The Impact of the Montgomery Decision on Freight Broker Mergers and Acquisitions
Last week I talked about the impact that Montgomery would likely have on carrier sales compensation and overall cost of compensation for freight brokers. There may be other impacts that I’m not considering, or which are not apparent now, but the final compensation impact I will discuss will be how companies are positioning themselves for M&A. Smaller organizations may see this as the ideal time to make their exit from the industry or to merge with companies with better insurance rates and more sophisticated carrier vetting tools. Some compensation systems play better than others in the M&A world. When a company is looking to buy a freight broker, they need some assurance that the assets they are buying (which are largely the people and their shipper and carrier relationships) are going to stay with the organization and help it thrive.

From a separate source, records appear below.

/-- Levels and canonical codes (R128, R130, R131, R132): with two or more live symbols the counts are those of the limited tree vector, `limited`
is 1 exactly when the tree is deeper than 15, and a level holds its share of the sorted symbols; the bases add up, the codes of a level are
consecutive in ascending symbol order from the level's first code, which is twice the code after the level before, and a symbol in no level
has the codeword `(0, 0)`. -/
def Obligations.HufCodesAreCanonical : Prop :=
  ∀ (freq : Memory (BitVec 32)) (t : HufTable), t = hufBuild freq →
    (∀ sorted vec, sorted = hufSort (hufLive 288 freq) → vec = hufTreeVec sorted → 2 ≤ sorted.length →
      (t.limited = true ↔ 15 < vec.length - 1) ∧
      (∀ l, 1 ≤ l → l ≤ 15 → (t.lcnt.read l).toNat = (hufLevelCounts 15 vec).getD (l - 1) 0) ∧
      (∀ l j, 1 ≤ l → l ≤ 15 → (t.lbase.read l).toNat ≤ j → j < (t.lbase.read l).toNat + (t.lcnt.read l).toNat →
        (t.cw.read (sorted.getD j (0, 0)).1).len.toNat = l)) ∧
    (t.lbase.read 1 = 0#9) ∧
    (∀ l, 1 ≤ l → l < 15 → (t.lbase.read (l + 1)).toNat = (t.lbase.read l).toNat + (t.lcnt.read l).toNat) ∧
    (t.total.toNat = (t.lbase.read 15).toNat + (t.lcnt.read 15).toNat) ∧
    (1 ≤ t.depth.toNat ∧ t.lcnt.read t.depth.toNat ≠ 0#9 ∧ ∀ l, t.depth.toNat < l → t.lcnt.read l = 0#9) ∧
    (∃ first : Nat → Nat, first 1 = 0 ∧ (∀ l, 1 ≤ l → first (l + 1) = (first l + (t.lcnt.read l).toNat) * 2) ∧
      ∀ l i, 1 ≤ l → l ≤ 15 → i < (t.lcnt.read l).toNat →
        first l + i < 2 ^ l ∧
        t.cw.read (t.syms.read ((t.lbase.read l).toNat + i)).toNat =
          { code := BitVec.ofNat 15 (first l + i), len := BitVec.ofNat 4 l }) ∧
    (∀ l i j, 1 ≤ l → l ≤ 15 → i < j → j < (t.lcnt.read l).toNat →
      (t.syms.read ((t.lbase.read l).toNat + i)).toNat < (t.syms.read ((t.lbase.read l).toNat + j)).toNat) ∧
    (∀ s, (∀ i, i < t.total.toNat → (t.syms.read i).toNat ≠ s) → t.cw.read s = { code := 0#15, len := 0#4 })

/-- No codeword is the beginning of another (R138 (c)). -/
def Obligations.HufCodeIsPrefixFree : Prop :=
  ∀ (freq : Memory (BitVec 32)) (s u : Nat), s ≠ u →
    ((hufBuild freq).cw.read s).len ≠ 0#4 → ((hufBuild freq).cw.read u).len ≠ 0#4 →
    ((hufBuild freq).cw.read s).len.toNat ≤ ((hufBuild freq).cw.read u).len.toNat →
    ((hufBuild freq).cw.read u).code.toNat /
      2 ^ (((hufBuild freq).cw.read u).len.toNat - ((hufBuild freq).cw.read s).len.toNat) ≠
      ((hufBuild freq).cw.read s).code.toNat

/-- Every live symbol has a codeword, with two live symbols no other symbol has one, a more frequent symbol has no longer codeword
(R138 (e), (f)), and of two symbols of equal frequency the smaller has no longer codeword (R125, R130). -/
def Obligations.HufLengthsFollowFrequency : Prop :=
  ∀ freq : Memory (BitVec 32),
    (∀ s, s < 288 → freq.read s ≠ 0#32 → ((hufBuild freq).cw.read s).len ≠ 0#4) ∧
    (∀ s u v, s < 288 → u < 288 → s ≠ u → freq.read s ≠ 0#32 → freq.read u ≠ 0#32 →
      (288 ≤ v ∨ freq.read v = 0#32) → (hufBuild freq).cw.read v = { code := 0#15, len := 0#4 }) ∧
    (∀ s u, s < 288 → u < 288 → freq.read u ≠ 0#32 →
      ((freq.read u).toNat < (freq.read s).toNat ∨ (freq.read s = freq.read u ∧ s < u)) →
      ((hufBuild freq).cw.read s).len.toNat ≤ ((hufBuild freq).cw.read u).len.toNat)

The easiest brokers to acquire are the ones with the most discipline in how they define and pay for work. When a company has clear job descriptions and a market-based salary structure, an acquirer can map every role onto its own org chart, benchmark the pay against its own bands, and model the combined cost structure with confidence. There are no surprises. Contrast that with a broker that has no such discipline, where two people doing the same job earn wildly different amounts based on tenure, negotiating skill, or simply who they know. An acquirer looking at that organization sees a minefield, because every move toward consistency creates a winner and a loser, and the losers are often the very people whose relationships the acquirer is paying to keep. Companies that want to be attractive targets should start looking to define their compensation philosophy, standardize and document their incentive compensation plans, and ensure they have solid job descriptions. Salary mid-points and target total compensation should be anchored to market data, and indefensible gaps between people in the same role should be minimized or rectified.